Department of Dentistry, Portugal

*Corresponding Author: Antônio Soares Lucas Tunes, Department of Dentistry, Portugal. Tel: 000423-26523-70; E-mail: [email protected]

Received Date: October 28, 2022

Published Date: November 21, 2022

Citation: Tunes ASL. (2022). Impact of ICON on the Adhesive Microleakage Underneath Orthodontic Bracket. Mathews J Dentistry. 6(3):32.

Copyrights: Tunes ASL. © (2022).

ABSTRACT

Objectives: the aims was to assess the changes in tooth orthodontic bracket interface micro-leakage after applying a caries resin penetrated to the sound enamel tooth surface. Materials and Methods: sixty human maxillary first premolars were collected, randomly separation of the teeth into two groups. The experimental one (treated with ICON) was categorized in to three subgroups (n= 10 each) (ICON in distal water, ICON in cow milk, ICON in Coca cola) while control group was classified three subgroups (n=10) (control in distal water, control in cow milk, control in Coca Cola) incubation time persisted three weeks in total. Results: A one-way analysis of variance (ANOVA) produced a significant difference between all experimental groups (ICON in distal water, ICON in milk, ICON in Coca Cola drink) and control subgroups (control in distal water, control in Cow milk, Control in Coca Cola). According to the results of the Mann-Whitney U test, ICON pretreatment tooth samples had significantly lower mean values of microleakage than non-ICON tooth samples. The control group in the energy drink subgroup had the highest mean microleakage value when compared to the other subgroups, whereas the resin infiltrated group in distal water had the lowest mean value. Conclusions: Orthodontic adhesive (control group) revealed that a resin penetrate on a sound enamel surface prior to orthodontic bracket bonding reduced bracket tooth interface microleakage in all examined groups. The ICON-infiltrated surface was discovered to provide a secondary preventive strategy against white spot lesion development and reducing micro-leakage under orthodontic brackets.

Keywords: Caries infiltration, Enamel, ICON, Microleakage, White spot lesion

INTRODUCTION

Microleakage is a complicated situation with such a fixed orthodontic appliance therapy. It is a loss of marginal integrity that permits white lesions to grow around and under the bracket, potentially resulting in reduction the bracket bonding strengths [1].White spot lesions are clinical and cosmetic issues characterized by enamel demineralization, tooth discoloration, corrosion, and bond strength deterioration [2].

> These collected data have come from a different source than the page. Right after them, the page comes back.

-- ==== Sys2Proof/Machine/Access.lean ====
section
/-! DEFINITION. Memory accesses: issue (R164, R165), faults and replay records (R166, R260), performance at their
location with the order the rules keep (R164, R197, R198, R208, R288), atomics (R167), watches (R360). -/

namespace Sys2Proof.Machine

/-! ## Atomic operations (R167) -/

/-- The new value of an atomic at n bits: old contents, operand b, and the second operand of .cas. -/
def atomNew (o : AtomOp) (n old b b2 : Nat) : Nat :=
  let t := if n = 64 then FF.f64 else FF.f32
  let lt := fun (x y : Nat) => decide (exact true n x < exact true n y)
  match o with
  | .add => (old + b) % 2 ^ n
  | .smin => if lt b old then b else old
  | .smax => if lt old b then b else old
  | .umin => min old b
  | .umax => max old b
  | .and => old &&& b
  | .or => old ||| b
  | .xor => old ^^^ b
  | .exch => b
  | .cas => if old = b then b2 else old
  | .wrap => if b = 0 then (old + 1) % 2 ^ n else (old + 1) % 2 ^ n % b
  | .upto => if old < b then old + 1 else old
  | .fadd => (t.add .rn old b 0).1
  | .fmin => (t.minMax false old b).1
  | .fmax => (t.minMax true old b).1
  | .downto => if old > b then old - 1 else old
/-- The operands of an atomic from its data registers. -/
def atomArgs (size : Nat) (data : List Word) : Nat × Nat :=
  if size = 8 then ((joinPair (data.getD 0 0) (data.getD 1 0)).toNat, (joinPair (data.getD 2 0) (data.getD 3 0)).toNat)
  else ((data.getD 0 0).toNat, (data.getD 1 0).toNat)
/-- The bytes a store writes: the low bytes of its registers. -/
def storeBytes (size : Nat) (data : List Word) : List Byte := (wordBytes data).take size
/-- The register words a load of some bytes writes, zero-extended (R164). -/
def loadWords (bs : List Byte) : List Word := leWords ((bs.length + 3) / 4) (bs ++ List.replicate 3 0)
/-- Whether an access reads memory, and writes it. -/
def AccKind.reads : AccKind → Bool
  | .ld | .atom | .red | .accld => true
  | _ => false
def AccKind.writes : AccKind → Bool
  | .st | .atom | .red | .accst => true
  | _ => false
def AccKind.acc : AccKind → Acc
  | .ld | .accld => .read
  | .st | .accst => .write
  | _ => .atomic

/-! ## Faults (R166, R260) -/

/-- Whether an access raises its fibre's write-drain count (R204). -/
def AccKind.counted : AccKind → Bool
  | .st | .atom | .red => true
  | _ => false
/-- Whether access a comes before access b in the program order of their fibre: reads follow the counted word whose count they
carry. -/
def comesBefore (a : AccKind) (ta : Seat) (b : AccKind) (tb : Seat) : Bool :=
  if ta.seq != tb.seq then ta.seq < tb.seq
  else if a.counted != b.counted then a.counted
  else ta.num < tb.num
/-- Whether an access matches a recorded one (R260). -/
def matchesRecord (a : Access) (r : Replay) : Bool :=
  r.acc.space == a.space &&
    (if a.space.wide then r.acc.addr.extractLsb' 16 48 == a.addr.extractLsb' 16 48
     else r.acc.addr.extractLsb' 16 16 == a.addr.extractLsb' 16 16)
/-- Whether a record of an earlier access keeps an access from being performed. -/
def Fibre.defers (f : Fibre) (a : Access) (t : Seat) : Bool :=
  f.replay.any fun r => matchesRecord a r && comesBefore r.acc.kind r.seat a.kind t
/-- A record takes its place in a list kept in program order. -/
def insertRecord (x : Replay) : List Replay → List Replay
  | [] => [x]
  | r :: l => if comesBefore x.acc.kind x.seat r.acc.kind r.seat then x :: r :: l else r :: insertRecord x l
/-- A fibre takes a record, its destinations poisoned. -/
def Fibre.takeRecord (f : Fibre) (x : Replay) : Fibre :=
  ((List.range x.acc.ndst).map (x.acc.dst + ·)).foldl (fun f r => f.poisonReg .access r) { f with replay := insertRecord x f.replay }
/-- Whether a fibre's operation in flight is a later access that a record keeps from being performed. -/
def Op.deferredBy (o : Op) (r : Replay) : Bool :=
  match o.body with
  | .mem _ (.sent _) => false
  | .mem _ .served => false
  | .mem a _ => o.done.isNone && matchesRecord a r && comesBefore r.acc.kind r.seat a.kind o.seat
  | _ => false
/-- Whether AWWR has written a load's or an atomic's destination, so that it makes no record (R272). -/
def Access.overridden (a : Access) : Bool := (a.kind == .ld || a.kind == .atom) && a.ndst == 0
/-- A record is made: the destinations are poisoned, and each later access to the page that is not performed yet joins the list
(R166, R260). A load or atomic whose destination AWWR has written makes none (R272). -/
def State.recordFault (s : State) (k : Nat) (a : Access) (kind : MemKind) (t : Seat) : State :=
  if a.overridden then s
  else
    let r : Replay := ⟨a, kind, t⟩
    let later := (s.opsOf k).filter (·.deferredBy r)
    let s : State := { s with ops := s.ops.filter fun o => !later.any (·.id == o.id) }
    later.foldl (fun s o => match o.body with
      | .mem b _ => if b.overridden then s else s.modFibre k (·.takeRecord ⟨b, .deferred, o.seat⟩)
      | _ => s) (s.modFibre k (·.takeRecord r))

Since orthodontic braces, bands, ligatures, and other orthodontic accessories are difficult to clean and increase bacterial biofilm accumulation on tooth surfaces, white spots develop around them [3,4]. White spot lesions have become more predominant with fixed orthodontic appliances [5,6]. Oral hygiene, sex, orthodontic treatment time, wheat consumption, and diet all have an influence on the appearance of white spots lesions [7,8]. To avoid additional demineralization and cavitation, these lesions should be recognized early [9]. Restorations, crowns, and veneers, which necessitate enamel reduction beyond the demineralized area, possibly even to the dentin [10], are among the options for treating white spot lesions. To remineralize these lesions on the surface, casein phosphopeptide amorphous calcium phosphate (CPP-ACP) products as MI Paste and MI Paste plus, as well as fluoride dentifrice, mouthwash, gels, varnish, and gels, can be utilized.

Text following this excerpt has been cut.